Cross-posted on Code Review.
Your function has a bug: when loading the small array, you should write:
temp[small_loop] = in[small_loop];
You can get rid of the tests with a lookup table, either on the source data, or more efficiently on some intermediary result:
In the code below, I use a small table lookup5 to convert the values 0,1,2,3,4 to 0,1,2,0,3, and a larger one to map groups of 4 3-bit values from the source array to the corresponding byte value in the packed format:
#include <stdint.h>
/// Compress by packing ...
void compressByPacking0(uint8_t *out, uint8_t *in, uint32_t length) {
static uint8_t lookup[4096];
static const uint8_t lookup5[8] = { 0, 1, 2, 0, 3, 0, 0, 0 };
if (lookup[0] == 0) {
/* initialize lookup table */
for (int i = 0; i < 4096; i++) {
lookup[i] = (lookup5[(i >> 0) & 7] << 0) +
(lookup5[(i >> 3) & 7] << 2) +
(lookup5[(i >> 6) & 7] << 4) +
(lookup5[(i >> 9) & 7] << 6);
}
}
for (; length >= 4; length -= 4, in += 4, out++) {
*out = lookup[(in[0] << 9) + (in[1] << 6) + (in[2] << 3) + (in[3] << 0)];
}
uint8_t last = 0;
switch (length) {
case 3:
last |= lookup5[in[2]] << 4;
/* fall through */
case 2:
last |= lookup5[in[1]] << 2;
/* fall through */
case 1:
last |= lookup5[in[0]] << 0;
*out = last;
break;
}
}
Notes:
The code assumes the array does not contain values outside the specified range. Extra protection against spurious input can be achieved at a minimal cost.
The dummy << 0 are here only for symmetry and compile to no extra code.
The lookup table could be initialized statically, via a build time script or a set of macros.
You might want to unroll this loop 4 or more times, or let the compiler decide.

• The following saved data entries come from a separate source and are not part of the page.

-- ==== Sys2Proof/Config.lean ====
section
/-! DEFINITION. What is fixed for the machine (`00_scope.md` R7). MEM_LEN and UNIFIED are open parameters: the first is
`Memory.len`, set by a load; the second is an argument of the assembler. The machine has no free value (R230). -/

namespace Sys2Proof.Config

/-- R7: NREG, the number of general registers. -/
abbrev nreg : Nat := 16

/-- R7: NPORT, the number of I/O port registers. -/
abbrev nport : Nat := 8

/-- What an address inside `[0, MEM_LEN)` that the cell list does not list reads as.
DESIGN CHOICE (log entry 2), safe: it only fixes how memory is written down, since every word that exists has its image
value (R220, R223) and a load lists exactly the image words that differ from this one. -/
def unlistedWord : Word := 0

end Sys2Proof.Config
end

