/-- 46_assembler_pass2.md R170: an entry of the Text Segment resolves by the mnemonic of its first token, on the classes of
the tokens after it. R171, R172 and 60_exceptions.md R202, R206 (shape before label lookup: decision D9): what pass 2
makes of the operands of a line. Operands that match no shape of the mnemonic (those that resolve with no label table
whatever; MovForms, JumpForms and ArithmeticAndEndShapes say which) are the format error naming the mnemonic and the line,
whatever labels they name; of operands that match a shape, those that name a label the table lacks are the unknown-label
error of the line, and the others resolve. An error of pass 1, or else of the first entry that does not resolve, is the
assembler's, and is the condition R202 gives it, with the data it records. -/
def Obligations.Pass2Errors : Prop :=
  (∀ lines unified,
    assemblyCondition lines unified =
      match assembleFile lines unified with
      | .ok _ => none
      | .error (.unknownInstruction token line) => some (.unknownInstruction token line)
      | .error (.unknownDataDirective token line) => some (.unknownDataDirective token line)
      | .error (.formatError mnemonic line) => some (.formatError mnemonic line)
      | .error (.unknownLabel line) => some (.unknownLabel line)) ∧
  (∀ (lt : LabelTable) (i : Nat) (e : TextEntry) (m : Mnemonic) (vs : List Text), e.tokens = Mnemonic.text m :: vs →
    resolve lt i e = resolveOperands m lt i (vs.map classify) e.line) ∧
  (∀ (m : Mnemonic) (lt : LabelTable) (i : Nat) (cs : List TokenClass) (line : Text),
    ((∀ lt' op, resolveOperands m lt' i cs line ≠ .ok op) →
      resolveOperands m lt i cs line = .error (.formatError (Mnemonic.text m) line)) ∧
    ((∃ lt' op, resolveOperands m lt' i cs line = .ok op) →
      ((∃ name, (.label name ∈ cs ∨ .address name ∈ cs) ∧ lt.find name = none) →
        resolveOperands m lt i cs line = .error (.unknownLabel line)) ∧
      ((∀ name, (.label name ∈ cs ∨ .address name ∈ cs) → lt.find name ≠ none) →
        ∃ op, resolveOperands m lt i cs line = .ok op))) ∧
  (∀ lines unified e, pass1 lines = .error e → assembleFile lines unified = .error e) ∧
  (∀ lines unified st (k : Nat) entry e, pass1 lines = .ok st → st.ts[k]? = some entry →
    (∀ (i : Nat) en, i < k → st.ts[i]? = some en → ∃ op, resolve (st.labels unified) i en = .ok op) →
    resolve (st.labels unified) k entry = .error e → assembleFile lines unified = .error e)

/-- 43_jumps.md R120 with 46_assembler_pass2.md R187 (decision D1): the assembler and the engine together: a jump to a label
whose displacement fits its field, performed from its own address, lands exactly on the label, for JMP always and for JMPZ
and JMPN when their condition holds. -/
def Obligations.JumpToLabelLands : Prop :=
  ∀ (lt : LabelTable) (i v : Nat) (name line : Text) (s : State), lt.find name = some v → s.pc = i →
    (fitsSigned ((v : Int) - i) 12 = true → ∀ op, resolveOperands .jmp lt i [.label name] line = .ok op →
      ∃ t, exec (decode (encodeOp op)) s = .next t ∧ t.pc = v) ∧
    (fitsSigned ((v : Int) - i) 8 = true → ∀ (a : Nat) (op : Operation), a < 16 →
      (resolveOperands .jmpz lt i [.register a, .label name] line = .ok op → s.reg (BitVec.ofNat 4 a) = 0 →
        ∃ t, exec (decode (encodeOp op)) s = .next t ∧ t.pc = v) ∧
      (resolveOperands .jmpn lt i [.register a, .label name] line = .ok op → (s.reg (BitVec.ofNat 4 a)).toInt < 0 →
        ∃ t, exec (decode (encodeOp op)) s = .next t ∧ t.pc = v))

/-- 20_memory.md R50, 70_reset_and_hazards.md R220 and 46_assembler_pass2.md R190: an assembled and loaded program: at `pc`
equal to an instruction's index the engine fetches the encoding of that instruction and no reserved word. -/
def Obligations.AssembledCodeIsFetched : Prop :=
  ∀ lines unified words st, assembleFile lines unified = .ok words → pass1 lines = .ok st →
    ∀ (i : Nat) (e : TextEntry), st.ts[i]? = some e →
      ∃ op, resolve (st.labels unified) i e = .ok op ∧
        fetch { State.load words with pc := i } = some (encodeOp op) ∧ (decode (encodeOp op)).assigned = true

/-- 20_memory.md R51, R52 (the bit order: decision D12; the refusal: decision D26, log entry 11): the text of words is read
back as those words, the leftmost character is bit 15, lines of another length take no address, and a text that holds a
line of 16 characters with another character than `0` and `1` is refused. -/
def Obligations.LoaderReadsBack : Prop :=
  (∀ ws : List Word, loadText (ws.map wordText) = some ws) ∧
    (∀ (w : Word) (k : Nat), k < 16 → (wordText w)[k]? = some (if w.getLsbD (15 - k) then '1' else '0')) ∧
    (∀ w : Word, (wordText w).length = 16) ∧
    (∀ ls : List Text, loadText ls = loadText (ls.filter (fun l => decide (l.length = 16)))) ∧
    (∀ (ls : List Text) (l : Text), l ∈ ls → l.length = 16 → (∃ c ∈ l, c ≠ '0' ∧ c ≠ '1') → loadText ls = none)
end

You could also use this simpler solution with a smaller lookup table accessed more often. Careful benchmarking will tell you which is more efficient on your target system:
/// Compress by packing ...
void compressByPacking1(uint8_t *out, uint8_t *in, uint32_t length) {
static const uint8_t lookup[4][5] = {
{ 0 << 6, 1 << 6, 2 << 6, 0 << 6, 3 << 6 },
{ 0 << 4, 1 << 4, 2 << 4, 0 << 4, 3 << 4 },
{ 0 << 2, 1 << 2, 2 << 2, 0 << 2, 3 << 2 },
{ 0 << 0, 1 << 0, 2 << 0, 0 << 0, 3 << 0 },
};
for (; length >= 4; length -= 4, in += 4, out++) {
*out = lookup[0][in[0]] + lookup[1][in[1]] +
lookup[2][in[2]] + lookup[3][in[3]];
}
uint8_t last = 0;
switch (length) {
case 3:
last |= lookup[2][in[2]];
/* fall through */
case 2:
last |= lookup[1][in[1]];
/* fall through */
case 1:
last |= lookup[0][in[0]];
*out = last;
break;
}
}
Here is yet another approach, without any tables:
/// Compress by packing ...
void compressByPacking2(uint8_t *out, uint8_t *in, uint32_t length) {
#define BITS ((1 << 2) + (2 << 4) + (3 << 8))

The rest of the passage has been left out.